## Collected data
[Start of section]

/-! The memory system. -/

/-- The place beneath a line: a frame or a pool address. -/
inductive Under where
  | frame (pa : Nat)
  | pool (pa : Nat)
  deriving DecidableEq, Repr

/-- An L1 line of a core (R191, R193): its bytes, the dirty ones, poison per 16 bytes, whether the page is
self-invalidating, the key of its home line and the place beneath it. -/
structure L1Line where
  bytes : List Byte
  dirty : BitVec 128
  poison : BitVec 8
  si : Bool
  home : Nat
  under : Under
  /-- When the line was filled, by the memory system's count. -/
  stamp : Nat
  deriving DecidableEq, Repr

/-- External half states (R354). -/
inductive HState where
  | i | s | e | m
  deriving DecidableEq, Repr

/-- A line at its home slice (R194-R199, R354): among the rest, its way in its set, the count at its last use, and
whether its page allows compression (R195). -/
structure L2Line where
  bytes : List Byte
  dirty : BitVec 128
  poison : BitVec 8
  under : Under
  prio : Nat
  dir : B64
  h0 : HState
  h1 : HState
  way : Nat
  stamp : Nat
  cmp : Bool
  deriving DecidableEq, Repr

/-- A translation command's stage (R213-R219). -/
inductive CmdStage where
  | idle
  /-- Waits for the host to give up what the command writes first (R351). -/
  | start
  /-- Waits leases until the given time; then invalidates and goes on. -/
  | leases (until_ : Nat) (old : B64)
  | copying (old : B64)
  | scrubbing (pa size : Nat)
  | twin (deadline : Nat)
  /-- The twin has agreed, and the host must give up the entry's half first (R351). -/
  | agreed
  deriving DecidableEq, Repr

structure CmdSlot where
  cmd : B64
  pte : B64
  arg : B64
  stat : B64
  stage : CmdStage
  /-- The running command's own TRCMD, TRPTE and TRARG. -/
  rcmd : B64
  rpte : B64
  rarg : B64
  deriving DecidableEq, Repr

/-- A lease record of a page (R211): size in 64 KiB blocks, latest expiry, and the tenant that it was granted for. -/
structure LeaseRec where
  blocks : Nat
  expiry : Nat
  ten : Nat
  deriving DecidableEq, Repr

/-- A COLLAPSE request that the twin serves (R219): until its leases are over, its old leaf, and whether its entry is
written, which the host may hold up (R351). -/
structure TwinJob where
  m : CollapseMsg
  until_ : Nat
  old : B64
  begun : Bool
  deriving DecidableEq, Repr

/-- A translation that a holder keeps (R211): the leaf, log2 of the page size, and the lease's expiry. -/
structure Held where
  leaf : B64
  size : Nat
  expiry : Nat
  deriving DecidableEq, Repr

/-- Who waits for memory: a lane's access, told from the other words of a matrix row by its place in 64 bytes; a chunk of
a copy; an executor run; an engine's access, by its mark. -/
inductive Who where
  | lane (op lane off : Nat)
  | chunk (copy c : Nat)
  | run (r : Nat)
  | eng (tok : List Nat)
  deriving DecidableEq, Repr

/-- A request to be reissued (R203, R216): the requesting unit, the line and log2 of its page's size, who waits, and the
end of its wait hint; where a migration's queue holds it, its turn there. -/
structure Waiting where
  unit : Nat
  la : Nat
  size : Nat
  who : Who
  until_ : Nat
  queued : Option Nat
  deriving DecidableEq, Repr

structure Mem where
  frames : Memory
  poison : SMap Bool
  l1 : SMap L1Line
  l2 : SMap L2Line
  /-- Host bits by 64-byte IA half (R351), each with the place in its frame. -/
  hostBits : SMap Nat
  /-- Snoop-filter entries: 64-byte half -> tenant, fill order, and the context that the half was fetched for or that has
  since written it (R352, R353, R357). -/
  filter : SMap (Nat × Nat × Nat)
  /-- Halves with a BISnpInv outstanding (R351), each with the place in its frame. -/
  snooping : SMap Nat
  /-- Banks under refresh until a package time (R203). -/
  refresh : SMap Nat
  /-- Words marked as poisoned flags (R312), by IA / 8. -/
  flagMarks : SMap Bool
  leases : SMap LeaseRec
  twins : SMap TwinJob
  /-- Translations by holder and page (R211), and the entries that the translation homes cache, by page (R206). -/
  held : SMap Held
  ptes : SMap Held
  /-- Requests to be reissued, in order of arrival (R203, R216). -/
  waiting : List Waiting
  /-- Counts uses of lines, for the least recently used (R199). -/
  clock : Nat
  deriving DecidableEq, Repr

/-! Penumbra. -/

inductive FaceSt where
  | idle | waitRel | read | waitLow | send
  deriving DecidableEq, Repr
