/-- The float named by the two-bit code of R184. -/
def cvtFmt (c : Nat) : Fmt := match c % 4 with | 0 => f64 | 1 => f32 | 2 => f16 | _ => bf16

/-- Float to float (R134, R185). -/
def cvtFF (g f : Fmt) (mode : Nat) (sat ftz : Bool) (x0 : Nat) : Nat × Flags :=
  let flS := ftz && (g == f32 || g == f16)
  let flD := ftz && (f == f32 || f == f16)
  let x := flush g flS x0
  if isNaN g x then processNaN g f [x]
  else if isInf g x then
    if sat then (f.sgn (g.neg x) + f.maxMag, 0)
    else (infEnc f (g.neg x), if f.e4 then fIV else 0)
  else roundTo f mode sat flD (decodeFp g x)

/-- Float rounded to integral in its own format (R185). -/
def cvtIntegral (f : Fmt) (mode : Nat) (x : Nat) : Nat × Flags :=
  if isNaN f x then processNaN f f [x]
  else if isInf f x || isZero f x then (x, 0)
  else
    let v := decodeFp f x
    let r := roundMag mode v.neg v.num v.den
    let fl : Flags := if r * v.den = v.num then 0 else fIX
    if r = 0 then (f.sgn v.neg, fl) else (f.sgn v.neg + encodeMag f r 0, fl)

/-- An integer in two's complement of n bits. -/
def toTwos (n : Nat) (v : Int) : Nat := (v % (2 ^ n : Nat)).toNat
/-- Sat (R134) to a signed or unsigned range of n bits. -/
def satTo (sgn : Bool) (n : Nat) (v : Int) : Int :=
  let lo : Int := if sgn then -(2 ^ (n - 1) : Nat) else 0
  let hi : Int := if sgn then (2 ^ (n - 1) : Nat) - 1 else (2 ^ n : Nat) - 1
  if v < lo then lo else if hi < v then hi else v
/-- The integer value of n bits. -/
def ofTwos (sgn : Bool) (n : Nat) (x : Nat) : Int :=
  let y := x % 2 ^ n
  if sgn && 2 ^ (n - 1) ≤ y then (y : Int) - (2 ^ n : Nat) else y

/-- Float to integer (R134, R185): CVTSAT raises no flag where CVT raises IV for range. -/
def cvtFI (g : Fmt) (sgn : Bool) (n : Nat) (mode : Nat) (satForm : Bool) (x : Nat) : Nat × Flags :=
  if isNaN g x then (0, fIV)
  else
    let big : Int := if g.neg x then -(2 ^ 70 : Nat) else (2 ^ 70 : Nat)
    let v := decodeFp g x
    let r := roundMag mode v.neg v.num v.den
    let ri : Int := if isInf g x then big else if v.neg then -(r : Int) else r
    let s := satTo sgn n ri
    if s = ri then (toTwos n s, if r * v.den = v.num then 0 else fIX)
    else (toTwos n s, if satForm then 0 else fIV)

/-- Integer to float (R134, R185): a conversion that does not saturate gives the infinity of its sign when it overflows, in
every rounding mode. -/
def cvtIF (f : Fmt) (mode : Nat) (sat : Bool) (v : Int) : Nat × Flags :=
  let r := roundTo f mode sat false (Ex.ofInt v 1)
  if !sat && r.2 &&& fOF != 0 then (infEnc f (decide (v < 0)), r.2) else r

[End of section]

## EXERCISE
An exact copy of the lines above between the line holding "l2 : SMap L2Line" and the line holding "snooping : SMap Nat", inclusive, is the whole answer.

## TASK OUTPUT
  l2 : SMap L2Line
  /-- Host bits by 64-byte IA half (R351), each with the place in its frame. -/
  hostBits : SMap Nat
  /-- Snoop-filter entries: 64-byte half -> tenant, fill order, and the context that the half was fetched for or that has
  since written it (R352, R353, R357). -/
  filter : SMap (Nat × Nat × Nat)
  /-- Halves with a BISnpInv outstanding (R351), each with the place in its frame. -/
  snooping : SMap Nat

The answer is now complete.